What you will do -> Among the entries below, one line contains "exact ⟨⟨⟨by omega, h.1.1.2⟩, h.1.2⟩, h.2⟩" and another contains "in canonical form. -/". Transcribe those two lines and every line between them, exactly.
START Data records
-- ==== Sys2Proof/Laws/Memory.lean ====
section
/-!
SUPPORT. Memories: read after write, that a write keeps the canonical form, and that equal contents are equal
memories.
-/

namespace Sys2Proof.Machine

theorem lookupCell_insertCell (l : List Host.Cell) (k j : Nat) (v : Byte) :
    lookupCell (insertCell l k v) j = if k = j then v else lookupCell l j := by
  induction l with
  | nil => simp [insertCell, lookupCell]
  | cons c rest ih =>
    obtain ⟨i, u⟩ := c
    unfold insertCell
    split
    · simp [lookupCell]
    · split
      · next h => subst h; by_cases hj : k = j <;> simp [lookupCell, hj]
      · simp only [lookupCell, ih]; split <;> split <;> simp_all

theorem lookupCell_lt {size lo : Nat} {l : List Host.Cell} (h : cellsWf size lo l = true) {k : Nat}
    (hk : k < lo) : lookupCell l k = Memory.unlisted := by
  induction l generalizing lo with
  | nil => rfl
  | cons c rest ih =>
    obtain ⟨j, u⟩ := c
    simp only [cellsWf, Bool.and_eq_true, decide_eq_true_eq] at h
    have : j ≠ k := by omega
    simp [lookupCell, this, ih h.2 (by omega)]

theorem lookupCell_eraseCell (l : List Host.Cell) (k j : Nat) :
    lookupCell (eraseCell l k) j = if k = j then Memory.unlisted else lookupCell l j := by
  induction l with
  | nil => simp [eraseCell, lookupCell]
  | cons c rest ih =>
    obtain ⟨i, u⟩ := c
    unfold eraseCell
    split
    · next hi => subst hi; rw [ih]; by_cases hj : i = j <;> simp [lookupCell, hj]
    · simp only [lookupCell, ih]; split <;> split <;> simp_all

theorem cellsWf_mono {size lo lo' : Nat} {l : List Host.Cell} (h : cellsWf size lo l = true) (hl : lo' ≤ lo) :
    cellsWf size lo' l = true := by
  cases l with
  | nil => rfl
  | cons c rest =>
    simp only [cellsWf, Bool.and_eq_true, decide_eq_true_eq] at h ⊢
    exact ⟨⟨⟨by omega, h.1.1.2⟩, h.1.2⟩, h.2⟩

theorem cellsWf_insertCell {size lo : Nat} {l : List Host.Cell} (h : cellsWf size lo l = true) {k : Nat} {v : Byte}
    (hlo : lo ≤ k) (hk : k < size) (hv : v ≠ Memory.unlisted) : cellsWf size lo (insertCell l k v) = true := by
  induction l generalizing lo with
  | nil => simp [insertCell, cellsWf, hlo, hk, hv]
  | cons c rest ih =>
    obtain ⟨i, u⟩ := c
    have h' := h
    simp only [cellsWf, Bool.and_eq_true, decide_eq_true_eq] at h
    unfold insertCell
    split
    · next hki =>
      simp only [cellsWf, Bool.and_eq_true, decide_eq_true_eq]
      exact ⟨⟨⟨hlo, hk⟩, hv⟩, ⟨⟨by omega, h.1.1.2⟩, h.1.2⟩, h.2⟩
    · split
      · next hki =>
        subst hki
        simp only [cellsWf, Bool.and_eq_true, decide_eq_true_eq]
        exact ⟨⟨⟨hlo, hk⟩, hv⟩, h.2⟩
      · simp only [cellsWf, Bool.and_eq_true, decide_eq_true_eq]
        exact ⟨h.1, ih h.2 (by omega)⟩

theorem cellsWf_eraseCell {size lo : Nat} {l : List Host.Cell} (h : cellsWf size lo l = true) (k : Nat) :
    cellsWf size lo (eraseCell l k) = true := by
  induction l generalizing lo with
  | nil => rfl
  | cons c rest ih =>
    obtain ⟨i, u⟩ := c
    simp only [cellsWf, Bool.and_eq_true, decide_eq_true_eq] at h
    unfold eraseCell
    split
    · exact cellsWf_mono (ih h.2) (by omega)
    · simp only [cellsWf, Bool.and_eq_true, decide_eq_true_eq]
      exact ⟨h.1, ih h.2⟩

/-- A write keeps the canonical form. -/
theorem Memory.set_wf {size : Nat} {m : Memory} (h : m.wf size = true) {k : Nat} (hk : k < size) (v : Byte) :
    (m.set k v).wf size = true := by
  unfold Memory.wf Memory.set
  split
  · exact cellsWf_eraseCell h k
  · next hv => exact cellsWf_insertCell h (Nat.zero_le k) hk hv

/-- The memory that lists nothing is in canonical form. -/
theorem Memory.empty_wf (size : Nat) : Memory.empty.wf size = true := rfl

/-- Read after write: the written cell gives the value, every other cell what it gave. -/
@[simp] theorem Memory.get_set (m : Memory) (k j : Nat) (v : Byte) :
    (m.set k v).get j = if k = j then v else m.get j := by
  unfold Memory.set Memory.get
  by_cases hv : v = Memory.unlisted
  · simp [hv, lookupCell_eraseCell]
  · simp [hv, lookupCell_insertCell]

theorem cells_ext {size lo : Nat} {l l' : List Host.Cell} (h : cellsWf size lo l = true)
    (h' : cellsWf size lo l' = true) (e : ∀ k, lookupCell l k = lookupCell l' k) : l = l' := by
  induction l generalizing lo l' with
  | nil =>
    cases l' with
    | nil => rfl
    | cons c rest =>
      obtain ⟨i, u⟩ := c
      simp only [cellsWf, Bool.and_eq_true, decide_eq_true_eq] at h'
      have := e i
      simp [lookupCell] at this
      exact absurd this.symm h'.1.2
  | cons c rest ih =>
    obtain ⟨i, u⟩ := c
    have hw := h
    simp only [cellsWf, Bool.and_eq_true, decide_eq_true_eq] at h
    cases l' with
    | nil =>
      have := e i
      simp [lookupCell] at this
      exact absurd this h.1.2
    | cons c' rest' =>
      obtain ⟨j, v⟩ := c'
      have hw' := h'
      simp only [cellsWf, Bool.and_eq_true, decide_eq_true_eq] at h'
      have hij : i = j := by
        rcases Nat.lt_trichotomy i j with hlt | heq | hgt
        · have e1 := e i
          have : lookupCell ((j, v) :: rest') i = Memory.unlisted := by
            have hne : j ≠ i := by omega
            simp [lookupCell, hne, lookupCell_lt h'.2 (show i < j + 1 by omega)]
          rw [this] at e1; simp [lookupCell] at e1; exact absurd e1 h.1.2
        · exact heq
        · have e1 := e j
          have : lookupCell ((i, u) :: rest) j = Memory.unlisted := by
            have hne : i ≠ j := by omega
            simp [lookupCell, hne, lookupCell_lt h.2 (show j < i + 1 by omega)]
          rw [this] at e1; simp [lookupCell] at e1; exact absurd e1.symm h'.1.2
      subst hij
      have huv : u = v := by have := e i; simpa [lookupCell] using this
      subst huv
      congr 1
      refine ih h.2 h'.2 fun k => ?_
      by_cases hk : i = k
      · subst hk; rw [lookupCell_lt h.2 (Nat.lt_succ_self i), lookupCell_lt h'.2 (Nat.lt_succ_self i)]
      · have := e k; simpa [lookupCell, hk] using this

/-- Canonical memories with equal contents are equal. -/
theorem Memory.ext_of_get {size : Nat} {m m' : Memory} (h : m.wf size = true) (h' : m'.wf size = true)
    (e : ∀ k, m.get k = m'.get k) : m = m' := by
  cases m; cases m'; congr 1; exact cells_ext h h' e

end Sys2Proof.Machine
end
END Data records
Expected answer ->
    exact ⟨⟨⟨by omega, h.1.1.2⟩, h.1.2⟩, h.2⟩

theorem cellsWf_insertCell {size lo : Nat} {l : List Host.Cell} (h : cellsWf size lo l = true) {k : Nat} {v : Byte}
    (hlo : lo ≤ k) (hk : k < size) (hv : v ≠ Memory.unlisted) : cellsWf size lo (insertCell l k v) = true := by
  induction l generalizing lo with
  | nil => simp [insertCell, cellsWf, hlo, hk, hv]
  | cons c rest ih =>
    obtain ⟨i, u⟩ := c
    have h' := h
    simp only [cellsWf, Bool.and_eq_true, decide_eq_true_eq] at h
    unfold insertCell
    split
    · next hki =>
      simp only [cellsWf, Bool.and_eq_true, decide_eq_true_eq]
      exact ⟨⟨⟨hlo, hk⟩, hv⟩, ⟨⟨by omega, h.1.1.2⟩, h.1.2⟩, h.2⟩
    · split
      · next hki =>
        subst hki
        simp only [cellsWf, Bool.and_eq_true, decide_eq_true_eq]
        exact ⟨⟨⟨hlo, hk⟩, hv⟩, h.2⟩
      · simp only [cellsWf, Bool.and_eq_true, decide_eq_true_eq]
        exact ⟨h.1, ih h.2 (by omega)⟩

theorem cellsWf_eraseCell {size lo : Nat} {l : List Host.Cell} (h : cellsWf size lo l = true) (k : Nat) :
    cellsWf size lo (eraseCell l k) = true := by
  induction l generalizing lo with
  | nil => rfl
  | cons c rest ih =>
    obtain ⟨i, u⟩ := c
    simp only [cellsWf, Bool.and_eq_true, decide_eq_true_eq] at h
    unfold eraseCell
    split
    · exact cellsWf_mono (ih h.2) (by omega)
    · simp only [cellsWf, Bool.and_eq_true, decide_eq_true_eq]
      exact ⟨h.1, ih h.2⟩

/-- A write keeps the canonical form. -/
theorem Memory.set_wf {size : Nat} {m : Memory} (h : m.wf size = true) {k : Nat} (hk : k < size) (v : Byte) :
    (m.set k v).wf size = true := by
  unfold Memory.wf Memory.set
  split
  · exact cellsWf_eraseCell h k
  · next hv => exact cellsWf_insertCell h (Nat.zero_le k) hk hv

/-- The memory that lists nothing is in canonical form. -/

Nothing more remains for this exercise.